WHAT THE TASK ASKS ->
Scan the records below for the line containing "(∀ (s : State) (t e : Nat) (x" and the line containing "def Obligations.tick_requests : Prop". Copy both, plus every line between, exactly.

▶

-- ==== Sys2Proof/Certificates/Slice0/Obligations.lean ====
section
/-! DEFINITION. The statements for the provers, in the order of the chapters whose commands they are about. -/
section
open Sys2Proof Sys2Proof.Machine

/-- From R42, R52, R53, R58, R60: an accepted edge of each source takes the next tick number, and it is the last accepted one. The edge
comes on TICK_IN in its acceptance window, at the instant of the internal source or of the PTP-derived grid, at the
generator's instant, or at the end of acquire (0x2302.07). -/
def Obligations.accepted_edge_takes_next_tick : Prop :=
  let numbered := fun (s : State) (t : Nat) (s' : State) =>
    s'.tick.count = (s.tick.count + 1) % 2 ^ 64 ∧ s'.tick.lastEdge = some (max s.now t) ∧ s'.tick.started = true ∧ s'.tick.passed = 0
  (∀ (s : State) (t pulse e : Nat), s.powered → s.ticking → s.alone → 100 ≤ pulse → s.cfg 0x230208 = 0 →
    s.tick.source = .tickIn → s.tick.state = .locked → s.tick.switch = none → s.tick.lastEdge = some e → s.tick.lastIn = some e →
    s.glitchLimit ≤ max s.now t - e →
    (((max s.now t : Nat) : Int) - (e + s.tick.period : Nat)).natAbs ≤ tolerance s.tick.period →
    answers (.tickInEdge t true pulse) s (numbered s t)) ∧
  (∀ (s : State) (t : Nat), s.powered → s.ticking → s.alone → s.tick.ownEdges .internal → s.tick.internalEdge ≤ max s.now t →
    answers (.internalEdge t) s (numbered s t)) ∧
  (∀ (s : State) (t : Nat), s.powered → s.ticking → s.alone → s.tick.ownEdges .ptpDerived → s.tick.ptpEdge ≤ (s.advance t).time.dev →
    answers (.ptpDerivedEdge t) s (numbered s t)) ∧
  (∀ (s : State) (t g : Nat), s.powered → s.ticking → s.alone → s.tick.switch = none → s.tick.genNext = some g → g ≤ max s.now t →
    answers (.generatorEdge t) s fun s' => numbered s t s' ∧ s'.tick.period = s.tick.genPeriod) ∧
  (∀ (s : State) (t : Nat), s.powered → s.ticking → s.alone → s.tick.source = .tickIn → s.tick.state = .acquire →
    s.tick.acquireAt + s.cfg 0x230207 * msec ≤ max s.now t →
    answers (.acquireTimeout t) s (numbered s t))

/-- From R34, R58, R59, R61: what a lost TICK_IN, the end of holdover and the end of a switch-over without an edge make of the tick state; an expected edge
that passes is counted, and the jobs that still run at it overrun. -/
def Obligations.tick_source_lost : Prop :=
  (∀ (s : State) (t e : Nat), s.powered → s.tick.source = .tickIn → s.tick.state = .locked → s.tick.switch = none →
    s.tick.lastEdge = some e → 2 * e + 3 * s.tick.period ≤ 2 * max s.now t →
    answers (.tickInputLost t) s fun s' => s'.tick.state = .holdover ∧ s'.tick.holdoverAt = max s.now t ∧
      s'.tick.genNext = some (e + 2 * s.tick.holdoverPeriod) ∧ s'.tick.count = s.tick.count ∧
      s'.obj 0x23020D = (s.obj 0x23020D + 1) % 2 ^ 32) ∧
  (∀ (s : State) (t : Nat), s.powered → s.tick.state = .holdover → s.tick.switch = none →
    s.tick.holdoverAt + s.cfg 0x230206 * second ≤ max s.now t →
    answers (.tickHoldoverLimit t) s fun s' => s'.tick = { s.tick with state := .freeRun }) ∧
  (∀ (s : State) (t e : Nat) (x : SwitchOver), s.powered → s.tick.switch = some x → s.tick.lastEdge = some e →
    2 * e + 3 * x.pl ≤ 2 * max s.now t → 2 * x.qualAt + 3 * x.period ≤ 2 * max s.now t →
    answers (.switchOverAbandoned t) s fun s' => s'.tick.switch = none ∧ s'.tick.source = s.tick.source ∧
      s'.tick.state = (if x.was = .locked then .holdover else x.was) ∧ s'.tick.genNext.isSome) ∧
  (∀ (s : State) (t e : Nat), s.powered → s.working → s.tick.started → s.tick.switch = none → s.tick.passed = 0 →
    s.tick.source ≠ .internal → s.tick.lastEdge = some e → e + s.tick.period + tolerance s.tick.period ≤ max s.now t →
    answers (.windowClose t) s fun s' => s'.tick = { s.tick with passed := 1 } ∧ s'.head.endedLate = [] ∧
      (∀ r ∈ s'.head.running, r.overran) ∧ s'.obj 0x220005 = (s.obj 0x220005 + 1) % 2 ^ 32)

/-- From R54, R58, R460, R622: a request for a source or a rate becomes the requested value; before the first accepted edge the source begins
anew with it at once. -/
def Obligations.tick_requests : Prop :=
  (∀ (s : State) (t : Nat) (p : Path) (v : Nat), s.coreOn → v < 256 → s.mayWrite t p 0x230201 v →
    answers (.tickSourceRequest t p v) s fun s' => s'.obj 0x230201 = v ∧
      (s.tick.started = false → s'.tick.source = TickSource.ofCode v ∧ s'.tick.state = .acquire) ∧
      (s.tick.started = true → s'.tick = s.tick)) ∧
  (∀ (s : State) (t : Nat) (p : Path) (v : Nat), s.coreOn → v < 2 ^ 32 → s.mayWrite t p 0x230204 v →
    answers (.nominalRateRequest t p v) s fun s' => s'.obj 0x230204 = v ∧
      (s.tick.started = false → s'.tick.nominal = v ∧ s'.tick.state = .acquire) ∧
      (s.tick.started = true → s'.tick = s.tick))

/-- From R44, R46–R50: a written time, an edge on PPS_IN with PPS_IN alone as the source, the end of a UTC day with a leap second, and the
write of the RTC. A written time steps device time at once before the first accepted edge and waits for the next edge after it. -/
def Obligations.time_base_follows_its_source : Prop :=
  (∀ (s : State) (t : Nat) (p : Path) (v : Nat), s.coreOn → v < 2 ^ 64 → s.mayWrite t p 0x230105 v →
    answers (.setTime t p v) s fun s' =>
      (s.tick.started = true → s'.time = { (s.advance t).time with pending := some (.target v) }) ∧
      (s.tick.started = false → s'.time.dev = v ∧ s'.time.epoch = s.time.epoch + 1 ∧ s'.time.calendar = true ∧
        s'.time.rtcSec = v / second ∧ s'.time.rtcFrac = v % second * 32768 / second ∧ s'.time.rtcValid = true)) ∧
  (∀ (s : State) (t pulse : Nat) (c : Int), s.powered → s.cfg 0x23000D = 0 → 100 ≤ pulse → s.time.source = 2 →
    c = (s.advance t).time.dev - s.cfgInt 0x23000E → (c - nearestSecond c).natAbs ≤ s.cfg 0x230008 →
    answers (.ppsInEdge t true pulse) s fun s' => s'.time.lastPps = nearestSecond c ∧ s'.time.offset = c - nearestSecond c ∧
      s'.time.lastMeas = max s.now t ∧ s'.time.dev = (s.advance t).time.dev ∧ -500000 ≤ s'.time.freq ∧ s'.time.freq ≤ 500000) ∧
  (∀ (s : State) (t : Nat), s.powered → (s.advance t).leapDue →
    answers (.leapSecond t) s fun s' => s'.time.leapAdj = s.time.leapAdj + s.time.leapPending ∧ s'.time.leapPending = 0 ∧
      s'.time.dev = (s.advance t).time.dev) ∧
  (∀ (s : State) (t : Nat), s.powered → s.time.state = .locked → (∀ i, s.time.lastRtc = some i → i + second ≤ max s.now t) →
    answers (.rtcWrite t) s fun s' => s'.time = (s.advance t).time.writeRtc (max s.now t))

/-- From R44, R592: the time base on a loss of its source: three seconds missed on PPS_IN, no measurement for 3 s, the end of
holdover (0x2300.09), and the loss of the backup rail, which is noted with everything else off. -/
def Obligations.time_base_lost : Prop :=
  (∀ (s : State) (t : Nat), s.powered → (s.advance t).ppsMissed → s.time.source = 2 → s.time.state = .locked →
    answers (.ppsSecondsMissed t) s fun s' => s'.time.state = .holdover ∧ s'.time.holdoverAt = max s.now t) ∧
  (∀ (s : State) (t : Nat), s.powered → (s.advance t).ppsMissed → s.time.source = 3 → s.time.actual = 3 →
    answers (.ppsSecondsMissed t) s fun s' => s'.time.actual = 1 ∧ s'.time.state = s.time.state ∧ s'.time.runIn = 0) ∧
  (∀ (s : State) (t : Nat), s.powered → s.time.state = .locked → s.time.actual = 1 → s.time.lastMeas + 3 * second ≤ max s.now t →
    answers (.timeBaseHoldover t) s fun s' => s'.time.state = .holdover ∧ s'.time.holdoverAt = max s.now t) ∧
  (∀ (s : State) (t : Nat), s.powered → s.time.state = .holdover → s.time.holdoverAt + s.cfg 0x230009 * second ≤ max s.now t →
    answers (.timeBaseFreeRun t) s fun s' => s'.time.state = .freeRun ∧ s'.time.holdoverAt = s.time.holdoverAt) ∧
  (∀ (s : State) (t : Nat), answers (.retentionLost t) s fun s' => s'.time = { (s.advance t).time with retentionLost := true })

/-- From R448, R449: the PTP messages of the domain in force. A Sync of the chosen master gives the offset of device time from the
origin and the mean path delay; that delay is the mean of the two directions'. -/
def Obligations.ptp_measures : Prop :=
  let ours := fun (s : State) (h : PtpHeader) => s.ptpOurs h = true ∧ h.specific = 0
  (∀ (s : State) (t : Nat) (h : PtpHeader) (origin : Nat), s.coreOn → ours s h → s.fromMaster h →
    answers (.ptpSync t h false origin) s fun s' => s'.ptp.last = some (origin, (s.advance t).time.dev) ∧
      ∀ d, s.ptp.delay = some d → s.time.source = 1 → s.time.actual = 1 →
        s'.time.offset = ((s.advance t).time.dev : Int) - (origin + d : Nat)) ∧
  (∀ (s : State) (t : Nat) (h : PtpHeader) (origin : Nat), s.coreOn → ours s h → s.fromMaster h →
    answers (.ptpSync t h true origin) s fun s' => s'.ptp = { s.ptp with waiting := some (h.seq, (s.advance t).time.dev) }) ∧
  (∀ (s : State) (t : Nat) (h : PtpHeader) (origin t2 : Nat), s.coreOn → ours s h → s.fromMaster h → s.ptp.waiting = some (h.seq, t2) →
    answers (.ptpFollowUp t h origin) s fun s' => s'.ptp.last = some (origin, t2) ∧ s'.ptp.waiting = none ∧
      ∀ d, s.ptp.delay = some d → s.time.source = 1 → s.time.actual = 1 → s'.time.offset = (t2 : Int) - (origin + d : Nat)) ∧
  (∀ (s : State) (t : Nat), s.coreOn → s.ptp.chosen.isSome → s.ptp.reqAt ≤ max s.now t →
    answers (.ptpDelayReq t) s fun s' => .delayReq s.ptp.reqSeq ∈ s'.out ∧
      s'.ptp.req = some (s.ptp.reqSeq, (s.advance t).time.dev) ∧ s'.ptp.reqAt = max s.now t + logSeconds s.ptp.logInterval) ∧
  (∀ (s : State) (t : Nat) (h : PtpHeader) (t1 t2 t3 t4 : Nat) (n : Int), s.coreOn → ours s h → s.fromMaster h →
    s.ptp.req = some (h.seq, t3) → s.ptp.last = some (t1, t2) →
    answers (.ptpDelayResp t h t4 n) s fun s' =>
      s'.ptp = { s.ptp with delay := some ((((t2 : Int) - t1) + ((t4 : Int) - t3)) / 2).toNat, req := none, logInterval := n })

◀

TASK ANSWER ->
  (∀ (s : State) (t e : Nat) (x : SwitchOver), s.powered → s.tick.switch = some x → s.tick.lastEdge = some e →
    2 * e + 3 * x.pl ≤ 2 * max s.now t → 2 * x.qualAt + 3 * x.period ≤ 2 * max s.now t →
    answers (.switchOverAbandoned t) s fun s' => s'.tick.switch = none ∧ s'.tick.source = s.tick.source ∧
      s'.tick.state = (if x.was = .locked then .holdover else x.was) ∧ s'.tick.genNext.isSome) ∧
  (∀ (s : State) (t e : Nat), s.powered → s.working → s.tick.started → s.tick.switch = none → s.tick.passed = 0 →
    s.tick.source ≠ .internal → s.tick.lastEdge = some e → e + s.tick.period + tolerance s.tick.period ≤ max s.now t →
    answers (.windowClose t) s fun s' => s'.tick = { s.tick with passed := 1 } ∧ s'.head.endedLate = [] ∧
      (∀ r ∈ s'.head.running, r.overran) ∧ s'.obj 0x220005 = (s.obj 0x220005 + 1) % 2 ^ 32)

/-- From R54, R58, R460, R622: a request for a source or a rate becomes the requested value; before the first accepted edge the source begins
anew with it at once. -/
def Obligations.tick_requests : Prop :=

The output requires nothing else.